WHAT YOU WILL DO: Give only the number of lines in these records that contain the word "hpow".

Extracted data entries
/-- With the agenda used up, or at any step before, BUSY falls. -/
theorem busy_falls_within (es : List Event) :
    ∀ s : State, s.agenda = es → Inv s → Specified s → NoReset s → s.busy = true →
    ∃ k t, k ≤ es.length + 1 ∧ core.run k s = .next t ∧ t.busy = false := by
  induction es with
  | nil =>
    intro s ha _ _ hnr hb
    have hn : nextEvent s = .blockTurn := by simp [nextEvent, ha]
    obtain ⟨t, ht, hidle⟩ := takeTurn_completes (s := s.popEvent) hnr.1 hb
    exact ⟨1, t, Nat.le_refl 1, run_succ ((step_turn hn).trans ht) 0, hidle⟩
  | cons e es ih =>
    intro s ha hinv hspec hnr hb
    obtain ⟨s', hstep, hinv', hspec'⟩ := step_specified hinv hspec
    cases hb' : s'.busy with
    | false => exact ⟨1, s', Nat.le_add_left .., run_succ hstep 0, hb'⟩
    | true =>
      have ha' : s'.agenda = es := by
        rw [(step_cases hstep).environment.1, State.popEvent_agenda, ha, List.tail_cons]
      obtain ⟨k, t, hk, hrun, hidle⟩ := ih s' ha' hinv' hspec' (hnr.of_step hstep) hb'
      exact ⟨k + 1, t, Nat.succ_le_succ hk, (run_succ hstep k).trans hrun, hidle⟩

/-- Settles O12: at the latest the step after the whole agenda is the block's turn. -/
theorem commandInFlightCompletesWithinTheAgenda : Obligations.CommandInFlightCompletesWithinTheAgenda :=
  fun s => busy_falls_within s.agenda s rfl

/-! ### Commands in flight under ERR = 1 -/

/-- The gate of a command write, as a condition (spec/20_memory.md R69). -/
theorem acceptsWord_iff (s : State) (w : Word) :
    acceptsWord s w = true ↔ s.err = false ∨ w = 0x00000001#32 ∨ w = 0x00000002#32 := by
  simp [acceptsWord, or_assoc]

/-- The first error is kept, and one latched now is the overrun. -/
theorem InFlight.latch_overrun {s : State} (h : InFlight s) : InFlight (s.latch .overrun) := by
  cases he : s.err
  · rw [State.latch_of_not_err he]; exact fun _ _ => .inl rfl
  · rwa [State.latch_of_err he]

theorem Written.inFlight {r : Reg} {v : Word} {s t : State} (hw : Written r v s t) (h : InFlight s) : InFlight t := by
  cases hw with
  | ignored | ofs | dvd => exact h
  | overrun => exact h.latch_overrun
  | accepted _ _ ha =>
    intro _ (he : s.err = true)
    rw [acceptsWord_iff, he] at ha
    exact .inr (ha.resolve_left nofun)

/-- Every event keeps the invariant of commands in flight. -/
theorem Served.inFlight {s t : State} (hs : Served s t) (h : InFlight s) : InFlight t := by
  cases hs with
  | readValue | readDraw | ignored | asserted => exact h
  | wrote _ _ _ _ _ hw => exact hw.inFlight h
  | completed _ _ _ he => exact fun hb => by simp [he.busy rfl] at hb
  | released =>
    cases hr : s.rst
    · rwa [State.releaseRst_of_not_rst hr]
    · rw [State.releaseRst_of_rst hr]; exact nofun

/-- Settles O59: taking the event off the agenda leaves BUSY, PEND and the latch, and every event keeps the invariant. -/
theorem everyStepKeepsInFlight : Obligations.EveryStepKeepsInFlight :=
  fun s _ h hs => (step_cases hs).inFlight (s := s.popEvent) h

end Sys2Proof.Machine
end

section
/-!
PROOFS. One access or one turn of the block at a time (spec/20_memory.md R63 to R74): completion, the gate of command words, data
writes, ignored writes, accesses off the map, and reads.
-/
namespace Sys2Proof.Machine

/-! ### Completion -/

/-- Settles O8: the block's turn completes PEND, and PEND decodes. -/
theorem stepRunsTheDecodedCommand : Obligations.StepRunsTheDecodedCommand := by
  intro s i hr hb hn hi
  have hturn : takeTurn s.popEvent = complete s.popEvent := if_pos (by simp [hr, hb])
  have hpend : decode s.popEvent.pend = .ok i := hi
  rw [step_turn hn, hturn, complete, hpend]
  rfl

/-! ### Writes with RST released -/

/-- A write to a word of the window with RST released is the write of the register there. -/
theorem step_write_reg {s : State} {off : Nat} {v : Word} {r : Reg} (hrst : s.rst = false)
    (hn : nextEvent s = .write (s.base + off) 4 v) (h4 : off % 4 = 0) (h : off < 256) (hreg : Reg.ofOffset s.nb off = r) :
    step s = .next (regWrite r v s.popEvent) := by
  rw [step_write h4 h hn, hrst, hreg]; rfl

theorem regWrite_cmd_of_idle {s : State} (hb : s.busy = false) (w : Word) :
    regWrite .cmd w s = if acceptsWord s w then s.accept w else s := orOverrun_of_idle hb _

theorem regWrite_ctrl_of_idle {s : State} (hb : s.busy = false) (v : Word) :
    regWrite .ctrl v s = { s with ofs := v.setWidth 8 } := orOverrun_of_idle hb _

theorem regWrite_dvd_of_idle {s : State} (hb : s.busy = false) (k : Nat) (v : Word) :
    regWrite (.dvd k) v s = { s with dvd := writeSlice s.nb s.dvd k v } := orOverrun_of_idle hb _

/-- Settles O10: the write is the gate `acceptsWord`, and the gate is the condition of R69. -/
theorem errGatesCommandWords : Obligations.ErrGatesCommandWords := by
  intro s w hr hb hn
  have hstep := step_write_reg (r := .cmd) hr hn rfl (by decide) rfl
  rw [regWrite_cmd_of_idle (s := s.popEvent) hb] at hstep
  refine ⟨fun h => ?accepted, fun he h1 h2 => ?ignored⟩
  case accepted => rw [hstep, if_pos ((acceptsWord_iff s.popEvent w).2 h)]; rfl
  case ignored =>
    have hgate : ¬acceptsWord s.popEvent w = true := by simp [acceptsWord_iff, he, h1, h2]
    rw [hstep, if_neg hgate]; rfl

/-- Settles O13: the write replaces slice `k`, whose bits `writeSlice_testBit` gives and which lies within the `8*NB` bits. -/
theorem dataWritesChangeOneField : Obligations.DataWritesChangeOneField := by
  refine ⟨fun s k v hnb hr hb hk hn => ?dvd, fun s v hr hb hn => ?ctrl⟩
  case dvd =>
    have hpow : 256 ^ s.nb = 2 ^ (8 * s.nb) := (Nat.pow_mul 2 8 s.nb).symm
    have hlow : sliceLow s.nb k = 8 * s.nb - 32 - 32 * k := rfl
    refine ⟨writeSlice s.nb s.dvd k v, ?_, fun hd => ?_, fun b => ?_⟩
    · rw [step_write_reg hr hn (by omega) (by omega) (ofOffset_dvd s.nb k (by omega)),
        regWrite_dvd_of_idle (s := s.popEvent) hb]
      rfl
    · rw [← hpow] at hd ⊢
      exact writeSlice_lt v hd (by omega)
    · rw [writeSlice_testBit, hlow]
      exact if_congr (by omega) rfl rfl
  case ctrl =>
    rw [step_write_reg (r := .ctrl) hr hn rfl (by decide) rfl, regWrite_ctrl_of_idle (s := s.popEvent) hb,
      BitVec.setWidth_eq_extractLsb' (by decide)]
    rfl

/-! ### Writes that are ignored -/

/-- Every register but CMD, CTRL and the DVD words ignores a write (spec/20_memory.md R66). -/
theorem regWrite_of_readOnly {r : Reg} (hcmd : r ≠ .cmd) (hctrl : r ≠ .ctrl) (hdvd : ∀ k, r ≠ .dvd k)
    (v : Word) (s : State) : regWrite r v s = s := by
  cases r with
  | cmd => exact absurd rfl hcmd
  | ctrl => exact absurd rfl hctrl
  | dvd k => exact absurd rfl (hdvd k)
  | id | cfg | status | rem | digit | pmdClo | pmdChi | pmdRlo | pmdRhi | pkrStat | pkrOut | cksym _ | reserved => rfl

/-- Settles O14: the offset is none of those where a writable register stands, and under RST every write is ignored. -/
theorem readOnlyWritesAreIgnored : Obligations.ReadOnlyWritesAreIgnored := by
  intro s off v h4 h hctrl hcmd hdvd hn
  have hreg : regWrite (Reg.ofOffset s.nb off) v s.popEvent = s.popEvent :=
    regWrite_of_readOnly (fun hr => hcmd (ofOffset_eq_cmd hr)) (fun hr => hctrl (ofOffset_eq_ctrl hr))
      (fun k hr => hdvd (ofOffset_eq_dvd hr).2) v s.popEvent
  rw [step_write h4 h hn, hreg, ite_self]
  rfl

/-! ### Accesses off the map -/

theorem reach_outside {base addr size : Nat} (h : addr + size ≤ base ∨ base + 256 ≤ addr) :
    reach base addr size = .outside := if_pos h

/-- An access that touches the window and is not an aligned 32-bit one. -/
theorem reach_unspecified {base addr size : Nat} (hlow : base < addr + size) (hhigh : addr < base + 256)
    (hal : ¬(size = 4 ∧ base ≤ addr ∧ (addr - base) % 4 = 0)) : reach base addr size = .unspecified := by
  rw [reach, if_neg (by simp only [Config.windowBytes]; omega), if_neg hal]

/-- Settles O15: where the access reaches decides, for reads and for writes. -/
theorem accessesOffTheMapStopOrPassBy : Obligations.AccessesOffTheMapStopOrPassBy := by
  refine ⟨fun s addr size hlow hhigh hal => ?unspecified, fun s addr size hout => ?outside⟩
  case unspecified =>
    have hreach : reach s.popEvent.base addr size = .unspecified := reach_unspecified hlow hhigh hal
    refine ⟨fun hn => ?_, fun v hn => ?_⟩
    · rw [step_of_nextEvent hn, serve, busRead, hreach]
    · rw [step_of_nextEvent hn, serve, busWrite, hreach]
  case outside =>
    have hreach : reach s.popEvent.base addr size = .outside := reach_outside hout
    refine ⟨fun hn => ⟨Config.freeDraw s.draws, ?_⟩, fun v hn => ?_⟩
    · rw [step_of_nextEvent hn, serve, busRead, hreach]; rfl
    · rw [step_of_nextEvent hn, serve, busWrite, hreach]; rfl

/-! ### Reads -/

/-- No register shows the agenda or what was read before. -/
theorem regRead_of_bookkeeping (r : Reg) (s : State) (agenda : List Event) (reads : List Word) :
    regRead r { s with agenda := agenda, reads := reads } = regRead r s := by
  cases r <;> rfl

/-- Settles O16: a read returns a value or a draw, and the second of two reads sees the registers the first one saw. -/
theorem readsHaveNoSideEffects : Obligations.ReadsHaveNoSideEffects := by
  refine ⟨fun s t addr size hn hs => ?frame, fun s off hinv hr hb h4 h => ?twice⟩
  case frame =>
    have hread : busRead addr size s.popEvent = .next t := (step_of_nextEvent hn).symm.trans hs
    obtain ⟨v, rfl⟩ | ⟨f, rfl⟩ := busRead_cases hread <;> rfl
  case twice =>
    have hread (agenda : List Event) (reads : List Word) :
        step { s with agenda := .read (s.base + off) 4 :: agenda, reads := reads } =
          .next { s with agenda := agenda, reads := regRead (Reg.ofOffset s.nb off) s :: reads } := by
      have hstep := step_read_of_idle (s := { s with agenda := .read (s.base + off) 4 :: agenda, reads := reads }) hr hb rfl h4 h
        rfl (showsReservedCode_of_le hinv.errcode_le _)
      rwa [regRead_of_bookkeeping] at hstep
    exact ⟨_, (run_succ (hread _ _) 1).trans (run_succ (hread _ _) 0)⟩

end Sys2Proof.Machine
end

section
/-!
PROOFS. The dividend's bytes in the DVD words (spec/20_memory.md R76, spec/10_state.md R53).
-/
namespace Sys2Proof.Machine

/-- A byte of the low 32 bits of a number is that byte of the number. -/
theorem byte_of_low_word (x : Nat) {a : Nat} (ha : a + 8 ≤ 32) : x % 2 ^ 32 / 2 ^ a % 256 = x / 2 ^ a % 256 := by
  have hpow : 2 ^ 32 = 2 ^ a * 2 ^ (32 - a) := by rw [← Nat.pow_add]; congr 1; omega
  rw [hpow, Nat.mod_mul_right_div_self]
  exact Nat.mod_mod_of_dvd _ (Nat.pow_dvd_pow 2 (m := 8) (by omega))

/-- Settles O29: byte `j` lies `24 - 8*(j mod 4)` bits above the lowest bit of slice `j / 4`, which is `8*(NB - 1 - j)` bits above
bit 0 of DVD. -/
theorem dividendBytesStandInBigEndianWords : Obligations.DividendBytesStandInBigEndianWords := by
  intro s j hnb hj
  have hpos : sliceLow s.nb (j / 4) + (24 - 8 * (j % 4)) = 8 * (s.nb - 1 - j) := by unfold sliceLow; omega
  calc ((regRead (.dvd (j / 4)) s).extractLsb' (24 - 8 * (j % 4)) 8).toNat
      = s.dvd / 2 ^ sliceLow s.nb (j / 4) % 2 ^ 32 / 2 ^ (24 - 8 * (j % 4)) % 256 := by
        rw [BitVec.extractLsb'_toNat, Nat.shiftRight_eq_div_pow, regRead, readSlice, BitVec.toNat_ofNat]
    _ = s.dvd / 2 ^ (8 * (s.nb - 1 - j)) % 256 := by
        rw [byte_of_low_word _ (by omega), Nat.div_div_eq_div_mul, ← Nat.pow_add, hpos]
    _ = dividendByte s.nb s.dvd j := by rw [Nat.pow_mul]; rfl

YOUR SOLUTION: 4